> TASK STATEMENT
Look through the material below and return every line that contains "execMarkWordWrite".
=======
/-! ### Boundaries (R103, R146, R147) -/

/-- R146: the session is ordered to part. -/
def part (p : PortNo) (s : State) : State :=
  let s := withdrawWait p (dropPins p (departLive p s))
  let s := modCounts p (fun c => { c with preemptions := bump max8 c.preemptions }) s
  wish p .closePart (enterState p .parting s)

/-- R103: the preempt request of port `p` stands: the head of its queue outranks its active job. -/
def requestStands (q : Port) : Bool :=
  match q.queue.head?, q.active with
  | some j, some a => q.preempt && decide (a.job.prio < j.prio)
  | _, _ => false

/-- R103, R147: a band boundary. The session parts, enters HELD, or goes on with `goOn`. -/
def boundary (p : PortNo) (goOn : State → State) (s : State) : State :=
  let stands := requestStands s.ports[p]
  let s := modPort p (fun q => { q with preempt := false }) s
  if stands then part p s
  else if s.ports[p].hold then enterHeld p s
  else goOn s

/-- R146: the part goes on to release. -/
def releaseParted (p : PortNo) (s : State) : State :=
  releaseLine p false
    (modSession p (fun x => { x with state := .releasing, timer := none, wishes := [], ending := .parted }) s)

/-! ### Queues, preemption and bumping (R98, R101, R102) -/

/-- R98: a new SEND stands after all entries of its priority. -/
def insertSend (j : Job) (q : List Job) : List Job :=
  q.takeWhile (fun e => j.prio ≤ e.prio) ++ j :: q.dropWhile fun e => j.prio ≤ e.prio

/-- R98, R102: a bumped job stands before all entries of its priority. -/
def insertBumped (j : Job) (q : List Job) : List Job :=
  q.takeWhile (fun e => j.prio < e.prio) ++ j :: q.dropWhile fun e => j.prio < e.prio

/-- R102, R145: the active job is bumped for `c`, an entry of the queue. -/
def bumpJob (p : PortNo) (displaced c : Job) (s : State) : State :=
  let s := withdrawWait p (dropPins p (departLive p s))
  let s := modPort p (fun q =>
    { q with
      queue := insertBumped { displaced with bumped := true } (q.queue.erase c)
      active := some { job := c, begun := false }
      session := { q.session with state := .releasing, outcome := none, timer := none, wishes := [], ending := .bumped } }) s
  releaseLine p true s

/-- R101: the states in which a passing check sets the preempt request. -/
def preemptible (st : SessionState) : Bool :=
  st = .sending || st = .awaitVerdict || st = .waiting || st = .quiet || st = .standby

/-- R101: the preemption check with candidate `c`. R101's table of actions has no row for IDLE, where a port stands whose active job
waits for a blocking slip (R102, R162): when the check passes there, the model takes no action and `c` stays queued (log 44). -/
def checkPreempt (p : PortNo) (c : Job) (s : State) : State :=
  let q := s.ports[p]
  match q.active with
  | some a =>
    if a.job.prio < c.prio ∧ (settings s p).preempt = true ∧ q.contexts.length < contextSlots ∧ q.hold = false ∧
        q.preempt = false then
      if a.begun = true ∧ (q.session.state = .seizing ∨ q.session.state = .calling) then bumpJob p a.job c s
      else if preemptible q.session.state then modPort p (fun q => { q with preempt := true }) s
      else s
    else s
  | none => s

/-! ### Aborts (R107, R108, R145) -/

/-- The jobs an abort names: those of an id, or those of a picture. -/
inductive AbortTarget
  | id (n : Nat)
  | picture (k : Fin 16)
deriving DecidableEq, Repr

/-- The job is one the abort names. -/
def aims (t : AbortTarget) (j : Job) : Bool :=
  match t with
  | .id n => j.id = n
  | .picture k => j.pic = k

/-- R107: the active send job of a port as an abort finds it; one whose session's outcome is decided is no longer found. -/
def findActive (t : AbortTarget) (q : Port) : Option ActiveJob :=
  match q.active with
  | some a => if aims t a.job ∧ (a.begun = false ∨ q.session.outcome = none) then some a else none
  | none => none

/-- R107: some send job of the port is found. -/
def findsJob (t : AbortTarget) (q : Port) : Bool :=
  q.queue.any (aims t) || (findActive t q).isSome || q.contexts.any fun c => aims t c.job

/-- R107: the queued jobs the abort names leave the queue. -/
def abortQueued (t : AbortTarget) (p : PortNo) (s : State) : State :=
  let gone := s.ports[p].queue.filter (aims t)
  let s := modPort p (fun q => { q with queue := q.queue.filter fun j => !aims t j }) s
  gone.foldl (fun x j => compose (slipOfJob x p j) x) s

/-- R107, R145: the active job the abort names. A part that goes on keeps its way to the release, with ABORTED pending. A live send
whose session has not begun is no candidate any more, and WITHDRAWN is reported of it (R72, log 28). -/
def abortActive (t : AbortTarget) (p : PortNo) (s : State) : State :=
  match findActive t s.ports[p] with
  | none => s
  | some a =>
    let s := modPort p (fun q => { q with preempt := false }) s
    if a.begun = false then
      compose (slipOfJob s p a.job) (modPipe (reportWithdrawn p) (modPort p (fun q => { q with active := none }) s))
    else if s.ports[p].session.state = .parting ∨ s.ports[p].session.state = .releasing then
      modSession p (fun x => { x with outcome := some { outcome := .aborted } }) s
    else endSession p .aborted 0 s

/-- R107: the saved contexts the abort names leave their slots, oldest first. -/
def abortContexts (t : AbortTarget) (p : PortNo) (s : State) : State :=
  let gone := s.ports[p].contexts.filter fun c => aims t c.job
  let s := modPort p (fun q => { q with contexts := q.contexts.filter fun c => !aims t c.job }) s
  gone.foldl (fun x c => compose (slipOfContext x p c) x) s

/-- R107: every job the abort names on port `p`; the port then selects if it is free. -/
def abortPort (t : AbortTarget) (p : PortNo) (s : State) : State :=
  select p (abortContexts t p (abortActive t p (abortQueued t p s)))

/-! ### What the ports are told (R7, R25, R86) -/

/-- The session of port `p` conducts a job of picture `k`, and has a band. -/
def conducts (k : Fin 16) (q : Port) : Bool :=
  match q.session.job with
  | some j => j.pic = k && !noBand q.session.state
  | none => false

/-- R25, R82: the ready notice of line `n` of picture `k` for port `p`. -/
def lineReady (k : Fin 16) (n time : Nat) (p : PortNo) (s : State) : State :=
  if conducts k s.ports[p] then
    let s := if s.ports[p].session.live = .member then
        modPort p (fun q => { q with lineTimes := q.lineTimes ++ [(n, time)] }) s
      else s
    service p (rejudge p s)
  else s

/-- R137: the picture of a pass under way has been CUT at `m`. -/
def shortenPass (m : Nat) (x : Session) : Session :=
  if x.state = .sending then { x with bandEnd := min x.bandEnd (m - 1) } else x

/-- R86, R137, R150: port `p` is told that the scan of picture `k` has ended. -/
def tellScanEnd (k : Fin 16) (p : PortNo) (s : State) : State :=
  if conducts k s.ports[p] then
    let s :=
      if s.pics[k].state = .cut then
        modSession p (shortenPass s.pics[k].mark) (withdrawLive p false (leaveLive p false s))
      else modSession p (fun x => { x with live := .none }) s
    service p (rejudge p s)
  else s

/-- R83, R85, R74: the Scan Pipeline orders port `p` out of the live set or its candidates. -/
def orderOut (p : PortNo) (s : State) : State :=
  if s.ports[p].session.live = .none then s
  else service p (rejudge p (withdrawLive p false (leaveLive p false s)))

/-- R149: port `p` is told that the scan has started and its candidate session is a member. -/
def joinLive (p : PortNo) (s : State) : State :=
  if s.ports[p].session.live = .candidate then
    service p (rejudge p
      (modSession p (fun x => { x with live := .member, counts := { x.counts with startedLive := true } }) s))
  else s

/-- R151: a session is told of a desk write to line `n` of its picture. -/
def alterSession (n len : Nat) (x : Session) : Session :=
  let f := x.band * len
  if n < f then { x with counts := { x.counts with alterations := bump max16 x.counts.alterations } }
  else if n < f + len then
    match x.lastHanded with
    | some h => if n ≤ h then { x with stale := true } else x
    | none => x
  else x

/-- R151: a saved context is told of a desk write to line `n` of its picture. -/
def alterContext (n len : Nat) (c : Context) : Context :=
  if n < c.nextBand * len then { c with counts := { c.counts with alterations := bump max16 c.counts.alterations } } else c

/-- R151: port `p` is told of a desk write to line `n` of picture `k`. -/
def tellAltered (k : Fin 16) (n : Nat) (p : PortNo) (s : State) : State :=
  let len := bandLen s p
  modPort p (fun q =>
    { q with
      session := if conducts k q then alterSession n len q.session else q.session
      contexts := q.contexts.map fun c => if c.job.pic = k then alterContext n len c else c }) s

end Sys2Proof.Machine
end

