-- ==== Sys2Proof/Machine/DeskPath.lean ====
section
/-! DEFINITION. The commands of the desk path: DESK_ACCESS, ARBITER_GRANT and the ends of the desk's units (R3-R11, R14, R48, R90,
R151, R161, R167, R176). -/

namespace Sys2Proof.Machine

/-- R3, R18: an access arrives and is held until its unit ends; also while RESET is low (log 22). The desk holds one at a time. -/
def execDeskAccess (t : Nat) (a : DeskAccess) (s : State) : Host.Outcome State Fault Refusal :=
  let s := advance t s
  .next (if s.desk.access.isNone then { s with desk := { s.desk with access := some a } } else s)

/-- R14. -/
def execArbiterGrant (t : Nat) (s : State) : Host.Outcome State Fault Refusal := act t arbitrate s

/-- The end of the desk's forwarded unit if it is a read or write of this form and event; `f` is what the watch then does. -/
def endForward (read : Bool) (want : WatchEvent → Bool) (f : WatchEvent → State → State) (s : State) : State :=
  match s.unit with
  | some (.desk a (.forward e)) =>
    if a.write = read ∨ want e = false then s
    else
      let data := if read then wordOf (readBytes s.mem (wordAddr a) 4) else s.desk.data
      f e { endUnit (.desk a (.forward e)) s with desk := { access := none, data := data } }
  | _ => s

/-- R4: a forwarded write with no watched effect. -/
def execDeskWrite (t : Nat) (s : State) : Host.Outcome State Fault Refusal :=
  act t (endForward false (fun e => e = .plain) fun _ s => s) s

/-- R3: a forwarded read; the desk receives the data. -/
def execDeskRead (t : Nat) (s : State) : Host.Outcome State Fault Refusal :=
  act t (endForward true (fun _ => true) fun _ s => s) s

/-- R90: slot `j` is posted. -/
def postSlot (j : Nat) (s : State) : State :=
  if s.intake.queue.contains j then s else { s with intake := { s.intake with queue := s.intake.queue ++ [j] } }

/-- R8, R90: a posting event. -/
def execPostWordWrite (t : Nat) (s : State) : Host.Outcome State Fault Refusal :=
  act t (endForward false (fun e => match e with | .post _ => true | _ => false) fun e s =>
    match e with
    | .post j => postSlot j s
    | _ => s) s

/-- R9, R161: a slip slot is taken. -/
def execMarkWordWrite (t : Nat) (s : State) : Host.Outcome State Fault Refusal :=
  act t (endForward false (fun e => match e with | .mark _ => true | _ => false) fun e s =>
    match e with
    | .mark i => takeSlot i s
    | _ => s) s

/-- R167: a load event. -/
def startLoad (s : State) : State := if s.loader.phase = .idle then { s with loader := { phase := .reading 1 } } else s

/-- R11, R167. -/
def execLoadWordWrite (t : Nat) (s : State) : Host.Outcome State Fault Refusal :=
  act t (endForward false (fun e => e = .load) fun _ s => startLoad s) s

/-- R11, R176. -/
def execClearWordWrite (t : Nat) (s : State) : Host.Outcome State Fault Refusal :=
  act t (endForward false (fun e => match e with | .clear _ => true | _ => false) fun e s =>
    match e with
    | .clear c => clearNotices c s
    | _ => s) s

/-- R118: a frame composed from the way of (k, n) when a desk write hits that way: the positions at or above `least`, which are not yet
composed, get the bytes written to them. -/
def patchFrame (k : Fin 16) (n least : Nat) (a : DeskAccess) (lineAddr picSamples : Nat) (f : Frame) : Frame :=
  match f with
  | .picture pic line tones time bytes =>
    if pic = some k ∧ line = n then .picture pic line tones time (patchBytes least a lineAddr picSamples bytes) else f
  | _ => f

/-- R118, log 10: the frame in transfer on port `p` when a desk write hits line (k, n). -/
def patchTransfer (k : Fin 16) (n : Nat) (composed : List Nat) (a : DeskAccess) (lineAddr picSamples : Nat) (p : PortNo) (s : State) :
    State :=
  modLink p (fun l =>
    { l with
      transfer := l.transfer.map fun x =>
        { x with frame := patchFrame k n (composed.getD p.val 0) a lineAddr picSamples x.frame } }) s

/-- R7, R48, R151: the end of a check upkeep unit. -/
def endUpkeep (composed : List Nat) (s : State) : State :=
  match s.unit with
  | some (.desk a (.upkeep k n lineAddr stride picSamples)) =>
    let s := endUnit (.desk a (.upkeep k n lineAddr stride picSamples)) s
    let s := { s with desk := { s.desk with access := none } }
    let s := forPorts (patchTransfer k n composed a lineAddr picSamples) s
    let s := modStore (hitStaged a k n lineAddr picSamples) s
    let s := modPic k (fun r => { r with alteredWrites := bump max16 r.alteredWrites }) s
    forPorts (tellAltered k n) s
  | _ => s

/-- R7. -/
def execCheckUpkeepUnitEnd (t : Nat) (composed : List Nat) (s : State) : Host.Outcome State Fault Refusal :=
  act t (endUpkeep composed) s

end Sys2Proof.Machine
end

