-- ==== Sys2Proof/Machine/Dispatch.lean ====
section
/-! DEFINITION. Every command and its meaning: one arm per constructor of Instr. -/

namespace Sys2Proof.Machine

/-- The effect of a command on everything but the queue. -/
def exec (i : Instr) (s : State) : Host.Outcome State Fault Refusal :=
  match i with
  | .powerOn t => Sys2Proof.Machine.execPowerOn t s
  | .warmReset t made => Sys2Proof.Machine.execWarmReset t made s
  | .resetRelease t straps coverOpen homeClosed => Sys2Proof.Machine.execResetRelease t straps coverOpen homeClosed s
  | .deskAccess t a => Sys2Proof.Machine.execDeskAccess t a s
  | .arbiterGrant t => Sys2Proof.Machine.execArbiterGrant t s
  | .deskWrite t => Sys2Proof.Machine.execDeskWrite t s
  | .postWordWrite t => Sys2Proof.Machine.execPostWordWrite t s
  | .markWordWrite t => Sys2Proof.Machine.execMarkWordWrite t s
  | .loadWordWrite t => Sys2Proof.Machine.execLoadWordWrite t s
  | .clearWordWrite t => Sys2Proof.Machine.execClearWordWrite t s
  | .checkUpkeepUnitEnd t composed => Sys2Proof.Machine.execCheckUpkeepUnitEnd t composed s
  | .scanLineWriteEnd t => Sys2Proof.Machine.execScanLineWriteEnd t s
  | .lineFetchEnd t => Sys2Proof.Machine.execLineFetchEnd t s
  | .trailerFlagUnitEnd t => Sys2Proof.Machine.execTrailerFlagUnitEnd t s
  | .intakeReaderTake t => Sys2Proof.Machine.execIntakeReaderTake t s
  | .jobRecordReadEnd t => Sys2Proof.Machine.execJobRecordReadEnd t s
  | .scan t => Sys2Proof.Machine.execScan t s
  | .send t => Sys2Proof.Machine.execSend t s
  | .abortJob t => Sys2Proof.Machine.execAbortJob t s
  | .abortPicture t => Sys2Proof.Machine.execAbortPicture t s
  | .releasePicture t => Sys2Proof.Machine.execReleasePicture t s
  | .holdPort t => Sys2Proof.Machine.execHoldPort t s
  | .resumePort t => Sys2Proof.Machine.execResumePort t s
  | .resultWordWriteEnd t => Sys2Proof.Machine.execResultWordWriteEnd t s
  | .tachPulse t => Sys2Proof.Machine.execTachPulse t s
  | .indexPulse t => Sys2Proof.Machine.execIndexPulse t s
  | .conversionRequest t => Sys2Proof.Machine.execConversionRequest t s
  | .codeReady t code => Sys2Proof.Machine.execCodeReady t code s
  | .stallTimerExpiry t => Sys2Proof.Machine.execStallTimerExpiry t s
  | .spinUpTimerExpiry t => Sys2Proof.Machine.execSpinUpTimerExpiry t s
  | .slipTimerExpiry t => Sys2Proof.Machine.execSlipTimerExpiry t s
  | .idleSpinTimerExpiry t => Sys2Proof.Machine.execIdleSpinTimerExpiry t s
  | .coastTimerExpiry t => Sys2Proof.Machine.execCoastTimerExpiry t s
  | .coverOpen t => Sys2Proof.Machine.execCoverOpen t s
  | .coverClose t => Sys2Proof.Machine.execCoverClose t s
  | .settleTimerExpiry t => Sys2Proof.Machine.execSettleTimerExpiry t s
  | .homingStep t => Sys2Proof.Machine.execHomingStep t s
  | .homeSwitchClose t => Sys2Proof.Machine.execHomeSwitchClose t s
  | .homingLimitExpiry t => Sys2Proof.Machine.execHomingLimitExpiry t s
  | .carriageStep t => Sys2Proof.Machine.execCarriageStep t s
  | .startLimitTimerExpiry t => Sys2Proof.Machine.execStartLimitTimerExpiry t s
  | .frameTransferEnd t p => Sys2Proof.Machine.execFrameTransferEnd t p s
  | .up t p => Sys2Proof.Machine.execUp t p s
  | .fail t p cause => Sys2Proof.Machine.execFail t p cause s
  | .doneItem t p => Sys2Proof.Machine.execDoneItem t p s
  | .doneFlush t p => Sys2Proof.Machine.execDoneFlush t p s
  | .slack t p => Sys2Proof.Machine.execSlack t p s
  | .heard t p code duration data => Sys2Proof.Machine.execHeard t p code duration data s
  | .ready t p rpm ioc capable => Sys2Proof.Machine.execReady t p rpm ioc capable s
  | .phased t p => Sys2Proof.Machine.execPhased t p s
  | .goodA t p => Sys2Proof.Machine.execGoodA t p s
  | .goodB t p => Sys2Proof.Machine.execGoodB t p s
  | .again t p => Sys2Proof.Machine.execAgain t p s
  | .wait t p => Sys2Proof.Machine.execWait t p s
  | .receipt t p number => Sys2Proof.Machine.execReceipt t p number s
  | .hang t p => Sys2Proof.Machine.execHang t p s
  | .dropCarrier t p => Sys2Proof.Machine.execDropCarrier t p s
  | .dropOnHook t p => Sys2Proof.Machine.execDropOnHook t p s
  | .reportDiscarded t p frame => Sys2Proof.Machine.execReportDiscarded t p frame s
  | .releaseTimerExpiry t p => Sys2Proof.Machine.execReleaseTimerExpiry t p s
  | .seizeTimerExpiry t p => Sys2Proof.Machine.execSeizeTimerExpiry t p s
  | .readyTimerExpiry t p => Sys2Proof.Machine.execReadyTimerExpiry t p s
  | .phasedTimerExpiry t p => Sys2Proof.Machine.execPhasedTimerExpiry t p s
  | .verdictTimerExpiry t p => Sys2Proof.Machine.execVerdictTimerExpiry t p s
  | .waitTimerExpiry t p => Sys2Proof.Machine.execWaitTimerExpiry t p s
  | .quietTimerExpiry t p => Sys2Proof.Machine.execQuietTimerExpiry t p s
  | .receiptTimerExpiry t p => Sys2Proof.Machine.execReceiptTimerExpiry t p s
  | .slipRecordWriteEnd t => Sys2Proof.Machine.execSlipRecordWriteEnd t s
  | .setupPartReadEnd t => Sys2Proof.Machine.execSetupPartReadEnd t s
  | .loadResultWriteEnd t => Sys2Proof.Machine.execLoadResultWriteEnd t s
  | .statusRecordWriteEnd t => Sys2Proof.Machine.execStatusRecordWriteEnd t s
  | .deskClockSecond t => Sys2Proof.Machine.execDeskClockSecond t s
  | .deskRead t => Sys2Proof.Machine.execDeskRead t s
  | .homeSwitchOpen t => Sys2Proof.Machine.execHomeSwitchOpen t s

end Sys2Proof.Machine
end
=======
> TASK SOLUTION
def execMarkWordWrite (t : Nat) (s : State) : Host.Outcome State Fault Refusal :=
  | .markWordWrite t => Sys2Proof.Machine.execMarkWordWrite t s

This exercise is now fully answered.